(DATA FOR THIS TASK begins)

/-- A Passage or CallSignal frame offered to the Control queue (R162, R171). -/
def offerControl (f : ControlFrame) (s : State) : State :=
  if s.line.control.length < controlQueue then
    { s with line := { s.line with control := s.line.control ++ [f] } }
  else
    let t := { s with line := { s.line with
      overflow := true, counts := { s.line.counts with controlDropped := satInc s.line.counts.controlDropped } } }
    if s.line.overflow then t else offerLine t

/-- A Voice frame offered to the Voice queue; a full queue drops its oldest (R162). -/
def offerVoice (f : VoiceFrame) (s : State) : State :=
  if s.line.voice.length < voiceQueue then { s with line := { s.line with voice := s.line.voice ++ [f] } }
  else { s with line := { s.line with
    voice := s.line.voice.drop 1 ++ [f],
    counts := { s.line.counts with voiceDropped := satInc s.line.counts.voiceDropped } } }

/-! ### Berths: one record replaced, and the start of a cycle -/

def State.berth (s : State) (i : Idx4) : Berth := s.berths.get i

def State.setBerth (s : State) (i : Idx4) (b : Berth) : State := { s with berths := s.berths.set i b }

/-- A berth's record replaced and a Berth change offered (R103). -/
def changeBerth (i : Idx4) (b : Berth) (s : State) : State := offerBerth (s.setBerth i b)

/-- What a Berth change is about (R103). -/
def Berth.shown (b : Berth) : BerthState × BerthMode × Bool × FaultReason × Bool :=
  (b.state, b.mode, b.holdOpen, b.reason, b.faultPending)

/-- The four berths replaced as parts of one event: one Berth change, after all of them, where the state, mode,
HoldOpen, fault reason or fault pending of a berth changed (R103; DESIGN CHOICE, log entry 24: one Berth change for
the event and not one for each berth). -/
def changeBerths (q : Quad Berth) (s : State) : State :=
  if q.map Berth.shown = s.berths.map Berth.shown then { s with berths := q } else offerBerth { s with berths := q }

/-- A berth's cycle is due (R82). -/
def Berth.due (b : Berth) : Bool :=
  decide (b.state = .locked) && b.occupied && !decide (b.settings.role = .pass) && !b.cycleComplete

/-- The conditions under which a due berth of this machine goes to Unlocking by itself (R82). -/
def cycleReady (s : State) (b : Berth) : Bool :=
  b.due && decide (b.mode = .auto) && b.timer.isNone && s.track.step.isNone && !b.faultPending &&
    !decide (s.run.state = .parked) && !decide (s.run.state = .waking)

/-- Entry to Unlocking: t_unlock starts (R83). -/
def Berth.unlocking (b : Berth) : Berth :=
  { b with state := .unlocking, timer := some (.unlock, b.settings.tUnlock) }

/-- A cycle started by R82 runs from its start: no Open motion and no reversal yet (R92, R97). -/
def Berth.cycleStart (b : Berth) : Berth := { b.unlocking with doorsRan := false, reopens := 0 }

/-- The test of R82 on one berth. -/
def cycleTest (i : Idx4) (s : State) : State :=
  if cycleReady s (s.berth i) then changeBerth i (s.berth i).cycleStart s else s

/-- The test of R82 on the four berths: the cycles that start in one event start in the order B1 to B4, each with its
Berth change (DESIGN CHOICE, log entry 27: the spec orders neither). -/
def cycleTests (s : State) : State := cycleTest .i4 (cycleTest .i3 (cycleTest .i2 (cycleTest .i1 s)))

/-! ### The start of an index step (R55, R56) -/

/-- Conditions 6 and 7 of R55 on one berth: Locked, and its cycle complete where it is occupied. -/
def Berth.mayIndex (b : Berth) : Bool := decide (b.state = .locked) && (!b.occupied || b.cycleComplete)

/-- Condition 8 of R55: the entry buffer or a berth holds a record. -/
def Track.carrying (k : Track) : Bool :=
  !k.buffer.isEmpty || k.berths.v1.isSome || k.berths.v2.isSome || k.berths.v3.isSome || k.berths.v4.isSome

/-- Index steps may start in Stopped, Starting, Running and Stopping (Table 1-5). -/
def runIndexes : RunState → Bool
  | .stopped | .starting | .running | .stopping => true
  | _ => false

/-- The eight conditions of R55. -/
def indexReady (s : State) : Bool :=
  runIndexes s.run.state && !s.run.platformStop && s.track.step.isNone && !s.track.inhibit &&
    s.track.launchBerth.isNone && s.berths.v1.mayIndex && s.berths.v2.mayIndex && s.berths.v3.mayIndex &&
    s.berths.v4.mayIndex && s.track.carrying

/-- The index-step start conditions are tested, and the step starts where they hold (R55, R56). -/
def indexTest (s : State) : State :=
  if indexReady s then
    { s with track := { s.track with step := some ⟨s.track.settings.limit * 1000, false⟩, indexCommand := true } }
  else s

/-! ### Run-state transitions (R1, R13, R31) -/

/-- What the governor does at a transition, at the transition itself (R31, R32, R33). -/
def Governor.enter (new : RunState) (g : Governor) : Governor :=
  match new with
  | .starting => { g with reference := 0, brakeReleased := true, tripFlag := false }
  | .running => { g with brakeReleased := true, tripFlag := false }
  | .stopping => { g with brakeReleased := true, tripFlag := false }
  | .tripped =>
    { g with reference := 0, brakeReleased := false, tripFlag := true, overspeed := 0, encoderLoss := 0,
             command := some ⟨0, false, true⟩ }
  | .stopped => { g with creepBase := some g.travel, brakeReleased := false, tripFlag := false, reference := 0 }
  | .parked => { g with reference := 0, brakeReleased := false, tripFlag := false }
  | .waking => { g with brakeReleased := false, tripFlag := false }

/-- A watch is enabled (R149). -/
def Watch.enabled (w : Watch) : Bool := w.globalOn && w.localOn

/-- Where a watch's window begins: the base aligned to the size (R149). -/
def Watch.start (w : Watch) : Nat := w.base - w.base % w.size

/-- A coordinate is inside a watch's window (R149). -/
def Watch.inside (w : Watch) (c : Int) : Bool :=
  decide ((w.start : Int) ≤ c) && decide (c < (w.start : Int) + (w.size : Int))

/-- A watch calls for the Watch ceiling (R155). -/
def Watch.slows (i : Idx4) (w : Watch) (given : List Given) : Bool :=
  w.enabled && decide (w.action = .slow) && given.any fun r => w.inside r.coord && !decide (i ∈ r.exempt)

def Watches.slow (w : Watches) : Bool := Idx4.all.any fun i => (w.units.get i).slows i w.given

/-- The Watch ceiling recomputed (R155). -/
def watchCeilingTest (s : State) : State := setCeiling .watch s.watches.slow s

/-- At Stopped to Starting every watch's local enable becomes off (R150). -/
def clearLocalEnables (s : State) : State :=
  watchCeilingTest { s with watches := { s.watches with
    units := s.watches.units.map fun w => { w with localOn := false } } }

/-- A transition's effects common to every new state: run state, with the quiet window count, which starts at 0
on entering Stopping and is kept in no other state (R9, R10), governor (R31),
RunState report (R13), local enables (R150), and the tests of R82 and R55 that every transition makes. -/
def enterState (new : RunState) (cause : Cause) (s : State) : State :=
  let prev := s.run.state
  let s1 : State := { s with
    run := { s.run with state := new, quiet := 0 }
    gov := s.gov.enter new }
  let s2 := queueReport (.runState new prev cause (stopClassOf s.run.demands) s.run.demands) s1
  let s3 := if prev = .stopped ∧ new = .starting then clearLocalEnables s2 else s2
  indexTest (cycleTests s3)

/-! ### Stop demands (R9, R11, R14, R15) -/

/-- The run-state change a joining source requires (R9, R11). -/
def demandTransition (src : Source) (s : State) : State :=
  match src.cls, s.run.state with
  | .emergency, .starting | .emergency, .running | .emergency, .stopping | .emergency, .stopped =>
    enterState .tripped (.demand src) s
  | .service, .starting | .service, .running => enterState .stopping (.demand src) s
  | _, _ => s

/-- A stop demand raised by its owner (R14). -/
def raise (src : Source) (s : State) : State :=
  if src ∈ s.run.demands then s
  else
    giveClass (demandTransition src (queueReport (.stopDemand src src.cls)
      { s with run := { s.run with demands := addSource src s.run.demands } }))

def raiseAll : List Source → State → State
  | [], s => s
  | x :: xs, s => raiseAll xs (raise x s)

end Sys2Proof.Machine
end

(DATA FOR THIS TASK ends)

WORK REQUEST
Copy the lines above exactly, beginning at the line that has "tripFlag := true, overspeed" and stopping after the line that has "with brakeReleased := false, tripFlag", and omit the rest.

ANSWER AREA
    { g with reference := 0, brakeReleased := false, tripFlag := true, overspeed := 0, encoderLoss := 0,
             command := some ⟨0, false, true⟩ }
  | .stopped => { g with creepBase := some g.travel, brakeReleased := false, tripFlag := false, reference := 0 }
  | .parked => { g with reference := 0, brakeReleased := false, tripFlag := false }
  | .waking => { g with brakeReleased := false, tripFlag := false }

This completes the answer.